Personal information
- Native name: Niamh Ní Mhaolchatha (Irish)
- Born: 4 January 1990 (age 36) Ahane, County Limerick, Ireland

Sport
- Sport: Camogie
- Position: Left half forward

Club*
- Years: Club / Apps (scores)
- Ahane / ?

Inter-county**
- Years: County / Apps (scores)
- Limerick / ?
- * club appearances and scores correct as of (16:31, 30 June 2010 (UTC)). **Inter County team apps and scores correct as of (16:31, 30 June 2010 (UTC)).

= Niamh Mulcahy =

Irish camogie and soccer player (born 1990)

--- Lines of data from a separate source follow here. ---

-- ==== Sys2Proof/Config.lean ====
section
/-! DEFINITION. What an implementation fixes and the spec leaves open: the operand width `W`, the latency `LAT`, and the
free values. None of the `opaque` constants below has a body, so nothing can be proved of a value of one. -/

namespace Sys2Proof

/-- How far the operand width of this block exceeds the least width, 8, that R4 allows: any natural number. -/
opaque Config.extraWidth : Nat

/-- The operand width `W` in bits (R4): a parameter with `W >= 8` and no other constraint. -/
def Config.W : Nat := Config.extraWidth + 8

/-- The values of `unspecified(W)` (R7), numbered by the order in which they are drawn: a free value for each number. -/
opaque Config.unspecifiedWord : Nat → BitVec Config.W

/-- How far the latency of a command exceeds one cycle: any natural number, depending on the command byte and on the
values of `A`, `B` and `M` (R4). -/
opaque Config.extraLatency : BitVec 8 → BitVec Config.W → BitVec Config.W → BitVec Config.W → Nat

/-- The latency `LAT` (R4): from acceptance to completion, in clock cycles; finite and at least 1. -/
def Config.LAT (c : BitVec 8) (a b m : BitVec Config.W) : Nat := Config.extraLatency c a b m + 1

theorem Config.eight_le_W : 8 ≤ Config.W := Nat.le_add_left 8 Config.extraWidth

theorem Config.one_le_LAT (c : BitVec 8) (a b m : BitVec Config.W) : 1 ≤ Config.LAT c a b m :=
  Nat.le_add_left 1 _

end Sys2Proof
end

Niamh Mulcahy (born 4 January 1990) is a camogie player, winner of the Young Player of the Year award in 2007. She was player of the match when Limerick won the All Ireland Senior B championship in 2007 on a team managed by Ciarán Carey, having secured a replay for Limerick with a long-range free in the final against Cork in the
Gaelic Grounds. She was nominated for an All Star in 2009. With a total of 1-29 she was the highest scoring player in the Intermediate Championship of 2011.

==Family==
Her granduncle was hurling team of the century member Mick Mackey, her grandfather was All Ireland medalist John Mackey, her father Ger was an inter-county hurler and her mother Vera an inter-county camogie player for Limerick and a member of the only ever Limerick Senior team to reach the Al Ireland final, when Cork beat them in 1980 after a replay.

==Association football==
Mulcahy also represented the Republic of Ireland women's national football team at under-17, under-19 and university level.